We have reiterated our Neutral rating on CR Bard Inc. following its third quarter results with a price target of $103.
In the reported quarter, adjusted earnings of $1.64 per share surpassed the Zacks Consensus Estimate by a penny and surpassed the year-ago earnings of $1.62 per share by two cents. However, net income declined 1% as higher operating expenses dampened moderate revenue growth in the quarter.
Revenues inched up 1% (up 3% in constant currency) year over year to $722.9 million, but fell short of the Zacks Consensus Estimate of $735 million. Moderate growth across Urology and Oncology product groups were partially offset by declining Vascular sales.
In the third quarter, CR Bard acquired privately-owned Neomend Inc. to expand its surgical specialty product line.
CR Bard’s vast product portfolio insulates it from fluctuations in any single therapeutic category. The company aims to achieve long-term growth by focusing on acquisitions, internal Research and Development (R&D) and strategic investments in higher growth markets. Moreover, potential benefit from the Gore litigation along with new product launches should enable the company to drive organic growth.
Although it constitutes a small portion of total sales, positive returns from the businesses in emerging markets have contributed to the company’s growth. Moreover, CR Bard remains committed to delivering incremental returns to investors by leveraging its solid balance sheet, healthy free cash flow and earnings power.
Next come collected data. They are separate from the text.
-- ==== Sys2Proof/Word.lean ====
section
/-! DEFINITION. The word types of the Klolum 9 (R2, 00_scope.md) and their plainest operations. -/

namespace Sys2Proof

/-- A byte. -/
abbrev Byte := BitVec 8
/-- A 16-bit parcel of text (R34). -/
abbrev Parcel := BitVec 16
/-- A vector lane, and an F32 (R54). -/
abbrev Lane := BitVec 32
/-- A 64-bit double: a queue register's value, a CSR, a register of the window. -/
abbrev Dbl := BitVec 64
/-- An address of task text, 48 bits (R342, R398). -/
abbrev Pc := BitVec 48
/-- A tile's physical number, PTILE (R6). -/
abbrev PTile := BitVec 7
/-- A context number (R11). -/
abbrev Ctx := BitVec 5
/-- 512 lane bits: a mask register (R123). -/
abbrev Mask := BitVec 512

/-- A Bool as one bit. -/
def bit (b : Bool) (n : Nat) : BitVec n := if b then 1#n else 0#n

end Sys2Proof
end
However, the company continues to face procedure volume headwind in the domestic U.S. market. Moreover, government-mandated healthcare reforms in the U.S. have led to a less flexible pricing environment and may pressurize prices further.
In addition, increasing competition from strong players like Boston Scientific Corporation (BSX - Free Report) , Johnson & Johnson (JNJ - Free Report) and AngioDynamics Inc. (ANGO - Free Report) remains a matter of concern.
Our Neutral recommendation on the stock carries a short-term Zacks #4 Rank (Sell).